Safavian also worked with Jack Abramoff in the Mariana Islands mininum wage lobbying matter that has drawn the scrutiny of investigators and Pakistan on military sales matters. Safavian's wife, Jennifer, is the chief counsel for oversight and investigations at the House Committee of Government Reform, which oversees federal procurement policy matters, and is working on the Hurricane Katrina aftermath investigation.

There is some conjecture that Safavian's wife helped engineer Safavian's employment at the White House. if you remember, the White House was quite upset at allegations (since proven untrue) that Ambassador Joseph Wilson was hired for the Niger uranium trip by his CIA operative wife, Valerie.

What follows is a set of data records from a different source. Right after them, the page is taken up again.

/-- The words of a JCB in memory, as the dispatcher finds them. -/
def State.jcbWords (s : State) (j : JobDesc) (va : Word) : Option (List Word) := s.peekWords j.asid j.root va 8 .system
/-- A JCB whose page is absent for now: what needs it is held (R428). -/
def State.jcbAway (s : State) (j : JobDesc) (va : Word) : Bool :=
  (s.keptAt j.asid va).isNone && (match s.translate j.asid j.root va .system with
    | (.fault c, _) => c.kind == .served
    | _ => false)
/-- The reads by which the dispatcher finds them: through the slices in the class of the job, each lost or reported as any
other (R72, R86, R101, R112). -/
def State.pollJcb (s : State) (j : JobDesc) (va : Word) : State :=
  if (s.keptAt j.asid va).isSome then s else (s.wordsAt j.asid j.root va 8 .system j.ten).2
def State.pollAll (s : State) (j : JobDesc) (l : List Word) : State := l.foldl (fun s va => s.pollJcb j va) s
/-- A JCB that a new launch opens is in memory again. -/
def State.dropKept (s : State) (j : JobDesc) (va : Word) : State :=
  { s with kept := s.kept.filter (fun k => !(k.asid == j.asid && k.va == va)) }
/-- DONE, ST and TRG as the dispatcher has them. -/
def State.jcbDone (s : State) (j : JobDesc) (va : Word) : Bool :=
  match s.keptAt j.asid va with
  | some k => k.done
  | none => ((s.jcbWords j va).map (fun d => (wd d 0).getLsbD 2)).getD false
def State.jcbStatus (s : State) (j : JobDesc) (va : Word) : Status :=
  match s.keptAt j.asid va with
  | some _ => .poisoned
  | none => ((s.jcbWords j va).map (fun d => codeStatus (ufield (wd d 0) 0 2))).getD .ok
def State.jcbTrg (s : State) (j : JobDesc) (va : Word) : Nat :=
  match s.keptAt j.asid va with
  | some k => k.trg.toNat
  | none => ((s.jcbWords j va).map (fun d => (wd d 3).toNat)).getD 0

/-- Writes the words of a JCB, in the class of its job (R101, R326). -/
def State.putJcb (s : State) (j : JobDesc) (pa : Nat) (un : Bool) (d : List Word) : State :=
  s.feltWrite pa ((List.range 8).map (fun i => natBytes 8 (wd d i).toNat)).flatten j.ten un

/-! ### Completion of predecessors (R335, R352, R358) -/

/-- The launch of a JCB, as the dispatcher holds it: the last one read, where the JCB has been used again. -/
def State.launchOfJcb (s : State) (part : BitVec 3) (j : JobDesc) (va : Word) : Option Launch :=
  (s.launches.filter (fun l => l.part == part && (l.job.any (fun k => k.asid == j.asid)) &&
    (l.desc.any (fun d => d.ljcb == va)))).getLast?
/-- Every task of the launch of a JCB has been counted as triggered. -/
def State.allTriggered (s : State) (part : BitVec 3) (j : JobDesc) (va : Word) : Bool :=
  s.jcbDone j va || (match s.launchOfJcb part j va with
    | some l => decide (s.jcbTrg j va = l.count)
    | none => false)
/-- A predecessor link is satisfied. -/
def State.linkMet (s : State) (part : BitVec 3) (j : JobDesc) (p : Pred) : Bool :=
  if p.erl then s.allTriggered part j p.pjcb else s.jcbDone j p.pjcb
/-- The status that triggers of a launch carried. -/
def State.triggerStatus (s : State) (part : BitVec 3) (j : JobDesc) (va : Word) : Status :=
  match s.launchOfJcb part j va with
  | some l => if l.failed then s.jcbStatus j va else l.trigSt
  | none => s.jcbStatus j va
/-- Input status of a launch: the greatest status of its ERL = 0 predecessors (R352). -/
def State.inputStatus (s : State) (j : JobDesc) (d : LaunchDesc) : Status :=
  (d.preds.filter (fun p => !p.erl)).foldl (fun st p => st.max (s.jcbStatus j p.pjcb)) .ok

/-- A launch is eligible: its links are met, and every launch of a lower phase submitted earlier has completed. -/
def State.eligible (s : State) (l : Launch) : Bool :=
  match l.job, l.desc with
  | some j, some d =>
    d.preds.all (s.linkMet l.part j) &&
    (s.launches.takeWhile (fun x => x.id != l.id)).all (fun x => x.done || x.jd != l.jd || x.part != l.part ||
      (match x.desc with | some e => decide (d.phase.toNat ≤ e.phase.toNat) | none => false))
  | _, _ => false
/-- The L1 is invalidated before the first task of a launch is dispatched on this die, but for an early dependant's; the
loop buffer goes with it (R58, R319, R342). -/
def State.freshL1 (s : State) (l : Launch) (d : LaunchDesc) : State :=
  if l.started ∨ d.preds.any (·.erl) then s else { s with l1 := [], loopBuf := [] }
/-- The first task of a launch is dispatched on this die. -/
def State.firstTask (s : State) (l : Launch) (d : LaunchDesc) : State :=
  (s.freshL1 l d).modLaunch l.id (fun x => { x with started := true })
/-- A launch has just become eligible. -/
def State.newlyEligible (s : State) (l : Launch) : Bool := l.eligAt.isNone && !l.done && s.eligible l
/-- What a launch that becomes eligible brings: the reads of its predecessors' JCBs, and the first dispatch of the tasks
that members of other cores have taken. -/
def State.meetLinks (s : State) (l : Launch) : State :=
  match l.job, l.desc with
  | some j, some d =>
    let t := s.pollAll j (d.preds.map (·.pjcb))
    if l.away = [] then t else t.firstTask l d
  | _, _ => s
/-- Launches that have just become eligible note it: EP counts from then (R336). -/
def State.noteEligible (s : State) : State :=
  if s.launches.any s.newlyEligible then
    let t := (s.launches.filter s.newlyEligible).foldl State.meetLinks s
    { t.bump with launches := t.launches.map (fun l =>
        if s.launches.any (fun x => x.id == l.id && s.newlyEligible x) then { l with eligAt := some t.fresh } else l) }
  else s

/-! ### Posts (R349, R353, R428) -/

/-- What one post does to the words of a JCB (R349, R353, R357, R360): final once DONE; a launch that failed at its
first read finds what another left there. -/
def postWords (p : Post) (d : List Word) : List Word :=
  let w0 := wd d 0
  if w0.getLsbD 2 && !p.whole then d
  else if p.lvl = 5 then d.set 3 (wd d 3 + 1)
  else
    let st0 := if p.whole then 0 else ufield w0 0 2
    let st := Nat.max st0 (statusCode p.status)
    let first := st0 == 0 && st != 0
    let exp := if p.whole then 1 else wd d 1
    let cmpw := w0.getLsbD 7 && !p.whole
    let cnt := if p.whole then 1 else if p.raiseOnly || cmpw then wd d 2 else wd d 2 + 1
    let wt := if cmpw && !p.raiseOnly then wd d 6 - BitVec.ofNat 64 p.weight else wd d 6
    let done := !p.raiseOnly && (if cmpw then wt == 0 else decide (exp.toNat ≤ cnt.toNat))
    let head : Nat := st + (if done then 4 else 0) + ufield w0 3 13 * 8 +
      (if first then p.cause * 65536 + p.ent.toNat * 2 ^ 32 else ufield w0 16 48 * 65536)
    let d1 := ((d.set 0 (BitVec.ofNat 64 head)).set 1 exp).set 2 cnt
    let d2 := d1.set 6 wt
    if p.whole then (d2.set 3 0).set 4 0 else d2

In fact, they were so upset at those allegations that they leaked Valerie Plame's name to reporters in an attempt to discredit Wilson and his trip to Niger as nothing more than nepotism.

So far the same White House officials don't seem to be too upset about allegations that Safavian got his White House job at the behest of his wife, Jennifer. But I'm sure we'll hear more about this as the investigation and revelations in the case continue.

In the meanwhile, I need a scorecard to keep all of these Republican scandals straight.

I mean, I didn't even mention the Randy Cunningham case, the Bob Taft/Bob Ney Ohio Coingate case, the various Arnold Schwarzenneger sex and special interest scandals, or the Ernie Fletcher/Kentucky GOP patronagage scandal and I'm already starting to get the names and bag money amounts confused.